Garvin Alston was a star prep pitcher in the late 1980s, at a high school about 10 miles from the Mets' Shea Stadium, so his pitching mechanics weren't really his own.
"I tried to mimic Doc Gooden," the Twins pitching coach said, smiling. "We all did."
But there was only one Doc, and once Alston got to college, he ditched Gooden's signature move, the slight turn away from the plate with his hands above the bill of his cap and right knee to his chest. Alston adopted a simpler rock-back-and-throw windup, and in doing so, became an early adapter to a movement that is slowly making the full, dramatic, over-the-head windup extinct.
Decades ago, most major league starting pitchers routinely whirled their arms and pivoted their torsos and coiled their bodies in a theatrical ballet before striding toward the plate and unleashing the ball.
"You mean, the Whitey Ford?" said Twins righthander Lance Lynn, choosing a classic example. "That's a long time ago."
So it seems. Today, only a few bother to do more than shift their weight and cock their arm. Kyle Gibson's toe tap, a timing mechanism barely noticeable unless you look for it, passes for histrionics these days.
"I'm all for conserving energy and reducing motion," Gibson said. "If anything, pitching is going the other way. Now you see some relievers out there throwing out of the [windup-free] slidestep on every pitch."
There was an interim step in this evolution. And a few proponents of that look — the quick hands-behind-the-head checkpoint that Nolan Ryan and Greg Maddux, for instance, used to establish a rhythm and momentum — still survive today. Two-time Cy Young winner Max Scherzer still executes that move with nobody on base, as does Houston's Lance McCullers.
McCullers, in fact, is a curveball specialist that Jose Berrios, with a similar repertoire, cites as a model for his own motion. Berrios began going behind his head during his windup, starting in 2017, for a couple of reasons.
"For me, it's good to make your rhythm — back, forward, up, down," he said. "But I did it especially because they showed me I was tipping my pitches. It helps me stay the same on every pitch."
Funny thing is, those are the arguments — easily repeated delivery, less likely to give away what's coming — that most pitchers mention for dropping something more elaborate.

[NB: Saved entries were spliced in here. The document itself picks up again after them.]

-- ==== Sys2Proof/Laws/Map.lean ====
section
/-! SUPPORT. What a write to sparse data does to a read, and that writes keep the canonical form. -/
namespace Sys2Proof.Machine

variable {β : Type}

@[simp] theorem Map.get_nil (d : β) (k : Nat) : Map.get ([] : Map β) d k = d := rfl

theorem Map.get_ins_self (m : Map β) (d v : β) (k : Nat) : Map.get (Map.ins m k v) d k = v := by
  induction m <;> grind [Map.ins, Map.get]

theorem Map.get_ins_ne (m : Map β) (d v : β) {k j : Nat} (h : j ≠ k) : Map.get (Map.ins m k v) d j = Map.get m d j := by
  induction m <;> grind [Map.ins, Map.get]

theorem Map.get_filter_of_false (m : Map β) (d : β) (k : Nat) (f : Nat × β → Bool)
    (h : ∀ v, f (k, v) = false) : Map.get (m.filter f) d k = d := by
  induction m <;> grind [Map.get]

theorem Map.get_filter_of_true (m : Map β) (d : β) (k : Nat) (f : Nat × β → Bool)
    (h : ∀ v, f (k, v) = true) : Map.get (m.filter f) d k = Map.get m d k := by
  induction m <;> grind [Map.get]

@[simp] theorem Map.get_del_self (m : Map β) (d : β) (k : Nat) : Map.get (Map.del m k) d k = d :=
  Map.get_filter_of_false m d k _ (by simp)

theorem Map.get_del_ne (m : Map β) (d : β) {k j : Nat} (h : j ≠ k) : Map.get (Map.del m k) d j = Map.get m d j :=
  Map.get_filter_of_true m d j _ (by simp [h])

theorem Map.get_delRange_in (m : Map β) (d : β) {lo hi k : Nat} (h : lo ≤ k) (h' : k < hi) :
    Map.get (Map.delRange m lo hi) d k = d :=
  Map.get_filter_of_false m d k _ (by simp; omega)

theorem Map.get_delRange_out (m : Map β) (d : β) {lo hi k : Nat} (h : k < lo ∨ hi ≤ k) :
    Map.get (Map.delRange m lo hi) d k = Map.get m d k :=
  Map.get_filter_of_true m d k _ (by simp; omega)

@[simp] theorem Map.get_set_self [DecidableEq β] (m : Map β) (d v : β) (k : Nat) : Map.get (Map.set m d k v) d k = v := by
  unfold Map.set
  split
  · rename_i h; subst h; simp
  · exact Map.get_ins_self m d v k

theorem Map.get_set_ne [DecidableEq β] (m : Map β) (d v : β) {d' : β} {k j : Nat} (h : j ≠ k) :
    Map.get (Map.set m d k v) d' j = Map.get m d' j := by
  grind [Map.set, Map.del, Map.get_ins_ne, Map.get_filter_of_true]

/-! ## The canonical form -/

theorem Map.rising_mono {m : Map β} {a b : Nat} (h : Map.rising b m = true) (hab : a ≤ b) : Map.rising a m = true := by
  cases m <;> grind [Map.rising]

theorem Map.rising_filter (f : Nat × β → Bool) {m : Map β} {a : Nat} (h : Map.rising a m = true) :
    Map.rising a (m.filter f) = true := by
  induction m generalizing a with
  | nil => rfl
  | cons e r ih => grind [Map.rising, Map.rising_mono]

theorem Map.rising_ins {m : Map β} {a k : Nat} (v : β) (h : Map.rising a m = true) (hk : a ≤ k) :
    Map.rising a (Map.ins m k v) = true := by
  induction m generalizing a <;> grind [Map.ins, Map.rising]

theorem Map.rising_set [DecidableEq β] {m : Map β} (d v : β) (k : Nat) (h : Map.rising 0 m = true) :
    Map.rising 0 (Map.set m d k v) = true := by
  unfold Map.set
  split
  · exact Map.rising_filter _ h
  · exact Map.rising_ins v h (Nat.zero_le k)

theorem Map.mem_ins {m : Map β} {k : Nat} {v : β} {e : Nat × β} (h : e ∈ Map.ins m k v) : e = (k, v) ∨ e ∈ m := by
  induction m <;> grind [Map.ins]

theorem Map.mem_set [DecidableEq β] {m : Map β} {d v : β} {k : Nat} {e : Nat × β} (h : e ∈ Map.set m d k v) :
    (e = (k, v) ∧ v ≠ d) ∨ e ∈ m := by
  grind [Map.set, Map.del, Map.mem_ins]

theorem Map.wf_iff [DecidableEq β] (d : β) (m : Map β) :
    Map.wf d m = true ↔ Map.rising 0 m = true ∧ ∀ e ∈ m, e.2 ≠ d := by
  simp [Map.wf]

theorem Map.wf_set [DecidableEq β] {d : β} {m : Map β} (k : Nat) (v : β) (h : Map.wf d m = true) :
    Map.wf d (Map.set m d k v) = true := by
  rw [Map.wf_iff] at h ⊢
  refine ⟨Map.rising_set d v k h.1, fun e he => ?_⟩
  rcases Map.mem_set he with ⟨rfl, hv⟩ | he
  · exact hv
  · exact h.2 e he

theorem Map.wf_filter [DecidableEq β] {d : β} {m : Map β} (f : Nat × β → Bool) (h : Map.wf d m = true) :
    Map.wf d (m.filter f) = true := by
  rw [Map.wf_iff] at h ⊢
  exact ⟨Map.rising_filter f h.1, fun e he => h.2 e (List.mem_filter.mp he).1⟩

theorem Map.wf_del [DecidableEq β] {d : β} {m : Map β} (k : Nat) (h : Map.wf d m = true) : Map.wf d (Map.del m k) = true :=
  Map.wf_filter _ h

theorem Map.wf_delRange [DecidableEq β] {d : β} {m : Map β} (lo hi : Nat) (h : Map.wf d m = true) :
    Map.wf d (Map.delRange m lo hi) = true := Map.wf_filter _ h

end Sys2Proof.Machine
end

Lynn actually reached the majors with an over-the-head motion, but abandoned it after two seasons.
"It was harder to repeat my delivery, and there is more danger of tipping pitches" with extra movement, Lynn said. But the biggest factor in the switch?
"I pitched better when I stopped going over my head," he said. "That made the decision easy."
Same with Zach Duke, who added more pre-pitch motion to his delivery for two games during his career as a starter.
"I was searching for more rhythm to my delivery. It's good for getting your body together before you move forward," Duke said. "I was just trying to get back on track, but it didn't work for me."
The Twins have no policy regarding a windup, Alston said, and don't try to force anyone into a certain style.
"We want them to be comfortable, first and foremost. If [a windup] is what a guy prefers, that's what we want him to do," said Alston, in his first season as pitching coach. "It's all about timing, making sure your hands are in proper position when it's time to go. To me, it's extra movement that you probably don't need, but it does present a lot of movement to the hitter, which adds a little deception."
Alston said he has coached only a couple of pitchers who prefer the added motion; some believe they achieve better balance by going over their heads, some not so much.
"If the timing is not there, your body can get forward and your hands can be late," he said. "A quick rock back, it's enough to get your weight back, and then you balance. That gives you momentum when you go forward. Some guys get that balance with their hands over their heads. I know some say they get more momentum that way."
Still, the stripped-down windup feels like the more logical approach, given that the advantages of a windup aren't obvious, Derek Falvey said. But the Twins chief baseball officer said he knows of no documented basis for preferring one windup over another.
"We haven't studied it," he said. "Guys copy what they see working. You see [Cleveland ace Corey] Kluber use a simple windup, and you imitate it."
And success breeds imitators. "As rare as it's getting, I assume the numbers say there's no advantage" to the full windup, Gibson said. "If you threw 2 or 3 miles per hour harder out of a windup, I guarantee you everybody would do it."